[Stored items]

# # # # #

/-- DESCRIPTOR_FETCHED: a stopping channel enters IDLE; a failed fetch halts (R251, R252). -/
def State.chFetched (s : State) (k ch : Nat) : State :=
  if (s.chan k ch).phase ≠ .fetch then s
  else if s.chState k ch = chStopping then s.chStop k ch
  else
    let a := s.chCur k ch
    let r := s.readResp (moverInit k) a 32
    let s1 := s.engReadEffect (moverInit k) a 32 false
    if r ≠ rDone then s1.chHalt k ch a false r true false
    else (s1.setChan k ch { s1.chan k ch with phase := .held, desc := s.engBytes a 32 }).chJudge k ch

/-! ## The end of a descriptor (R250, R254) -/

/-- A channel's DRAIN push is performed when its queue takes it; the descriptor then ends ACCEPTED (R254). -/
def State.chDrain (s : State) (k ch : Nat) : State :=
  let c := s.chan k ch
  let i := s.get (F.MOVER_CH_PACEQ_QID k ch)
  if c.squash then s.chEnd k ch 6 0 false
  else if s.pushOk i then
    (s.hwPush i (c.desc.drop 32) (dTag c.desc) (if dTokV c.desc then some (BitVec.ofNat 15 (dTok c.desc)) else none) none).chEnd
      k ch 0 0 false
  else s.setChan k ch { c with phase := .push }

/-- The last write of a descriptor is answered (R250, R254, R256). -/
def State.chDone (s : State) (k ch : Nat) : State :=
  let c := s.chan k ch
  let i := s.get (F.MOVER_CH_PACEQ_QID k ch)
  let pace := s.get (F.MOVER_CH_CFG_PACE k ch)
  if c.phase ≠ .moved then s
  else if c.squash then s.chEnd k ch 6 0 false
  else if !dQadv c.desc || pace = 0 || pace = 3 then s.chEnd k ch 0 0 false
  else if pace = 1 then (s.hwConsume i).chEnd k ch 0 0 false
  else
    let r := s.readResp (moverInit k) (dDst c.desc) (s.q i).size
    let s1 := s.engReadEffect (moverInit k) (dDst c.desc) (s.q i).size (dNs c.desc)
    if r ≠ rDone then s1.chFail k ch (dDst c.desc) false r false
    else (s1.setChan k ch { c with desc := c.desc ++ s.engBytesNs (dNs c.desc) (dDst c.desc) (s.q i).size }).chDrain k ch

/-! ## Commands of a channel (R251, R257, R258) -/

/-- A command that the channel's state does not list (R251). -/
def State.chRefuse (s : State) (k ch : Nat) : State := s.flag (F.MOVER_CH_STAT_CMD_REFUSED k ch)

/-- START. -/
def State.chStart (s : State) (k ch : Nat) : State :=
  if s.chState k ch ≠ chIdle then s.chRefuse k ch
  else
    let a := s.get (F.MOVER_CH_HEAD_HI_HEAD_HI k ch) * 2 ^ 32 + s.get (F.MOVER_CH_HEAD_LO_HEAD k ch) / 32 * 32
    ((s.moverWork k).setChan k ch { s.chan k ch with pace := false }).chFetch k ch a

/-- STOP. -/
def State.chStopCmd (s : State) (k ch : Nat) : State :=
  let st := s.chState k ch
  if st = chRun then
    (if (s.chan k ch).phase = .push then
      (s.setChState k ch chStopping).chEnd k ch (if (s.chan k ch).squash then 6 else 0) 0 false
     else s.setChState k ch chStopping)
  else if st = chPaused || st = chEwait || st = chHalted then s.chStop k ch
  else s.chRefuse k ch

/-- RETRY. -/
def State.chRetry (s : State) (k ch : Nat) : State :=
  if s.chState k ch ≠ chHalted then s.chRefuse k ch
  else if s.on (F.MOVER_CH_ERR_HI_FETCH k ch) || s.on (F.MOVER_CH_ERR_HI_FMT k ch) then s.chFetch k ch (s.chCur k ch)
  else s.chBegin k ch

/-- SKIP. -/
def State.chSkip (s : State) (k ch : Nat) : State :=
  if s.chState k ch ≠ chHalted || s.on (F.MOVER_CH_ERR_HI_FETCH k ch) then s.chRefuse k ch
  else (s.setChState k ch chRun).chMark k ch (s.on (F.MOVER_CH_ERR_HI_DIR k ch)) (s.get (F.MOVER_CH_ERR_HI_RESP k ch))
    (s.on (F.MOVER_CH_ERR_HI_FMT k ch))

/-- SHADOW_ARM. -/
def State.chArm (s : State) (k ch : Nat) : State := s.put (F.MOVER_CH_STAT_SHADOW_VALID k ch) 1

/-- A write of a shadow register (R258). -/
def State.chShadow (s : State) (k ch : Nat) (hi : Bool) (v : Word) : State :=
  (if hi then s.put (F.MOVER_CH_SHADOW_HI_SHADOW_HI k ch) (v.toNat % 256)
   else s.put (F.MOVER_CH_SHADOW_LO_SHADOW k ch) (v.toNat / 32 * 32)).put (F.MOVER_CH_STAT_SHADOW_VALID k ch) 0

/-- A write of MOVER_CH_CMD: one bit performs its command, more than one nothing (R251). -/
def State.chCmd (s : State) (k ch : Nat) (v : Word) : State :=
  match v.toNat % 32 with
  | 1 => s.chStart k ch
  | 2 => s.chStopCmd k ch
  | 4 => s.chRetry k ch
  | 8 => s.chSkip k ch
  | 16 => s.chArm k ch
  | _ => s

/-- Channels of a complex. -/
def chansOf (k : Nat) : Nat := if k = 8 then 128 else 64

/-- An eMark reaches complex `k` (R255). -/
def State.emark (s : State) (k ch : Nat) (stamp : Word) : State :=
  let s0 := (s.moverWork k).count (moverEvent k 6) 1
  if chansOf k ≤ ch then s.flagRep (F.MOVER_STAT_EMARK_DROP k) (F.MOVER_STAT_EMARK_DROP_REP k)
  else if s.get (F.MOVER_CH_STAT_EMARKS k ch) = 255 then s0.flag (F.MOVER_CH_STAT_EMARK_OVF k ch)
  else
    let c := s.chan k ch
    let s1 := (s0.put (F.MOVER_CH_STAT_EMARKS k ch) (s.get (F.MOVER_CH_STAT_EMARKS k ch) + 1)).setChan k ch
      { c with stamps := c.stamps ++ [stamp] }
    if s.chState k ch = chEwait then s1.chEmarkStep k ch else s1

/-- A squash notice of a token at complex `k`: held descriptors of the token end at once, moving ones at their boundary
(R227, R256). -/
def State.moverSquash (s : State) (k tok : Nat) : State :=
  (List.range 128).foldl (fun t ch =>
    let c := t.chan k ch
    if dTokV c.desc && decide (dTok c.desc = tok) then
      (if c.phase = .held then t.chEnd k ch 6 0 false else t.setChan k ch { c with squash := true })
    else t) (s.setMirror (8 + k) tok .squashed)

/-- The channels of a complex return to reset; their descriptors send no completion (R70, R257). -/
def State.moverReset (s : State) (k : Nat) : State :=
  ((List.range 128).foldl (fun t ch => t.setChan k ch Chan.reset)
    (s.resetRange (R.MOVER_CH_CFG k 0) (R.MOVER_CH_CFG k 0 + 0x2000))).moverAcks k

/-! ## Commands -/

/-- Where a channel exists. -/
def onChan (k ch : Nat) (s : State) : Host.Outcome State Fault Refusal :=
  if chanOk k ch then .next s else .fault .noSuchUnit

/-- START (R251). -/
def execStart (k : BitVec 4) (ch : BitVec 7) (s : State) : Host.Outcome State Fault Refusal :=
  onChan k.toNat ch.toNat (s.chStart k.toNat ch.toNat)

# # # # #

-- How to complete this task --
Please restate every record above word for word.

-- Result for this task --
/-- DESCRIPTOR_FETCHED: a stopping channel enters IDLE; a failed fetch halts (R251, R252). -/
def State.chFetched (s : State) (k ch : Nat) : State :=
  if (s.chan k ch).phase ≠ .fetch then s
  else if s.chState k ch = chStopping then s.chStop k ch
  else
    let a := s.chCur k ch
    let r := s.readResp (moverInit k) a 32
    let s1 := s.engReadEffect (moverInit k) a 32 false
    if r ≠ rDone then s1.chHalt k ch a false r true false
    else (s1.setChan k ch { s1.chan k ch with phase := .held, desc := s.engBytes a 32 }).chJudge k ch

/-! ## The end of a descriptor (R250, R254) -/

/-- A channel's DRAIN push is performed when its queue takes it; the descriptor then ends ACCEPTED (R254). -/
def State.chDrain (s : State) (k ch : Nat) : State :=
  let c := s.chan k ch
  let i := s.get (F.MOVER_CH_PACEQ_QID k ch)
  if c.squash then s.chEnd k ch 6 0 false
  else if s.pushOk i then
    (s.hwPush i (c.desc.drop 32) (dTag c.desc) (if dTokV c.desc then some (BitVec.ofNat 15 (dTok c.desc)) else none) none).chEnd
      k ch 0 0 false
  else s.setChan k ch { c with phase := .push }

/-- The last write of a descriptor is answered (R250, R254, R256). -/
def State.chDone (s : State) (k ch : Nat) : State :=
  let c := s.chan k ch
  let i := s.get (F.MOVER_CH_PACEQ_QID k ch)
  let pace := s.get (F.MOVER_CH_CFG_PACE k ch)
  if c.phase ≠ .moved then s
  else if c.squash then s.chEnd k ch 6 0 false
  else if !dQadv c.desc || pace = 0 || pace = 3 then s.chEnd k ch 0 0 false
  else if pace = 1 then (s.hwConsume i).chEnd k ch 0 0 false
  else
    let r := s.readResp (moverInit k) (dDst c.desc) (s.q i).size
    let s1 := s.engReadEffect (moverInit k) (dDst c.desc) (s.q i).size (dNs c.desc)
    if r ≠ rDone then s1.chFail k ch (dDst c.desc) false r false
    else (s1.setChan k ch { c with desc := c.desc ++ s.engBytesNs (dNs c.desc) (dDst c.desc) (s.q i).size }).chDrain k ch

/-! ## Commands of a channel (R251, R257, R258) -/

/-- A command that the channel's state does not list (R251). -/
def State.chRefuse (s : State) (k ch : Nat) : State := s.flag (F.MOVER_CH_STAT_CMD_REFUSED k ch)

/-- START. -/
def State.chStart (s : State) (k ch : Nat) : State :=
  if s.chState k ch ≠ chIdle then s.chRefuse k ch
  else
    let a := s.get (F.MOVER_CH_HEAD_HI_HEAD_HI k ch) * 2 ^ 32 + s.get (F.MOVER_CH_HEAD_LO_HEAD k ch) / 32 * 32
    ((s.moverWork k).setChan k ch { s.chan k ch with pace := false }).chFetch k ch a

/-- STOP. -/
def State.chStopCmd (s : State) (k ch : Nat) : State :=
  let st := s.chState k ch
  if st = chRun then
    (if (s.chan k ch).phase = .push then
      (s.setChState k ch chStopping).chEnd k ch (if (s.chan k ch).squash then 6 else 0) 0 false
     else s.setChState k ch chStopping)
  else if st = chPaused || st = chEwait || st = chHalted then s.chStop k ch
  else s.chRefuse k ch

/-- RETRY. -/
def State.chRetry (s : State) (k ch : Nat) : State :=
  if s.chState k ch ≠ chHalted then s.chRefuse k ch
  else if s.on (F.MOVER_CH_ERR_HI_FETCH k ch) || s.on (F.MOVER_CH_ERR_HI_FMT k ch) then s.chFetch k ch (s.chCur k ch)
  else s.chBegin k ch

/-- SKIP. -/
def State.chSkip (s : State) (k ch : Nat) : State :=
  if s.chState k ch ≠ chHalted || s.on (F.MOVER_CH_ERR_HI_FETCH k ch) then s.chRefuse k ch
  else (s.setChState k ch chRun).chMark k ch (s.on (F.MOVER_CH_ERR_HI_DIR k ch)) (s.get (F.MOVER_CH_ERR_HI_RESP k ch))
    (s.on (F.MOVER_CH_ERR_HI_FMT k ch))

/-- SHADOW_ARM. -/
def State.chArm (s : State) (k ch : Nat) : State := s.put (F.MOVER_CH_STAT_SHADOW_VALID k ch) 1

/-- A write of a shadow register (R258). -/
def State.chShadow (s : State) (k ch : Nat) (hi : Bool) (v : Word) : State :=
  (if hi then s.put (F.MOVER_CH_SHADOW_HI_SHADOW_HI k ch) (v.toNat % 256)
   else s.put (F.MOVER_CH_SHADOW_LO_SHADOW k ch) (v.toNat / 32 * 32)).put (F.MOVER_CH_STAT_SHADOW_VALID k ch) 0

/-- A write of MOVER_CH_CMD: one bit performs its command, more than one nothing (R251). -/
def State.chCmd (s : State) (k ch : Nat) (v : Word) : State :=
  match v.toNat % 32 with
  | 1 => s.chStart k ch
  | 2 => s.chStopCmd k ch
  | 4 => s.chRetry k ch
  | 8 => s.chSkip k ch
  | 16 => s.chArm k ch
  | _ => s

/-- Channels of a complex. -/
def chansOf (k : Nat) : Nat := if k = 8 then 128 else 64

/-- An eMark reaches complex `k` (R255). -/
def State.emark (s : State) (k ch : Nat) (stamp : Word) : State :=
  let s0 := (s.moverWork k).count (moverEvent k 6) 1
  if chansOf k ≤ ch then s.flagRep (F.MOVER_STAT_EMARK_DROP k) (F.MOVER_STAT_EMARK_DROP_REP k)
  else if s.get (F.MOVER_CH_STAT_EMARKS k ch) = 255 then s0.flag (F.MOVER_CH_STAT_EMARK_OVF k ch)
  else
    let c := s.chan k ch
    let s1 := (s0.put (F.MOVER_CH_STAT_EMARKS k ch) (s.get (F.MOVER_CH_STAT_EMARKS k ch) + 1)).setChan k ch
      { c with stamps := c.stamps ++ [stamp] }
    if s.chState k ch = chEwait then s1.chEmarkStep k ch else s1

/-- A squash notice of a token at complex `k`: held descriptors of the token end at once, moving ones at their boundary
(R227, R256). -/
def State.moverSquash (s : State) (k tok : Nat) : State :=
  (List.range 128).foldl (fun t ch =>
    let c := t.chan k ch
    if dTokV c.desc && decide (dTok c.desc = tok) then
      (if c.phase = .held then t.chEnd k ch 6 0 false else t.setChan k ch { c with squash := true })
    else t) (s.setMirror (8 + k) tok .squashed)

/-- The channels of a complex return to reset; their descriptors send no completion (R70, R257). -/
def State.moverReset (s : State) (k : Nat) : State :=
  ((List.range 128).foldl (fun t ch => t.setChan k ch Chan.reset)
    (s.resetRange (R.MOVER_CH_CFG k 0) (R.MOVER_CH_CFG k 0 + 0x2000))).moverAcks k

/-! ## Commands -/

/-- Where a channel exists. -/
def onChan (k ch : Nat) (s : State) : Host.Outcome State Fault Refusal :=
  if chanOk k ch then .next s else .fault .noSuchUnit

/-- START (R251). -/
def execStart (k : BitVec 4) (ch : BitVec 7) (s : State) : Host.Outcome State Fault Refusal :=
  onChan k.toNat ch.toNat (s.chStart k.toNat ch.toNat)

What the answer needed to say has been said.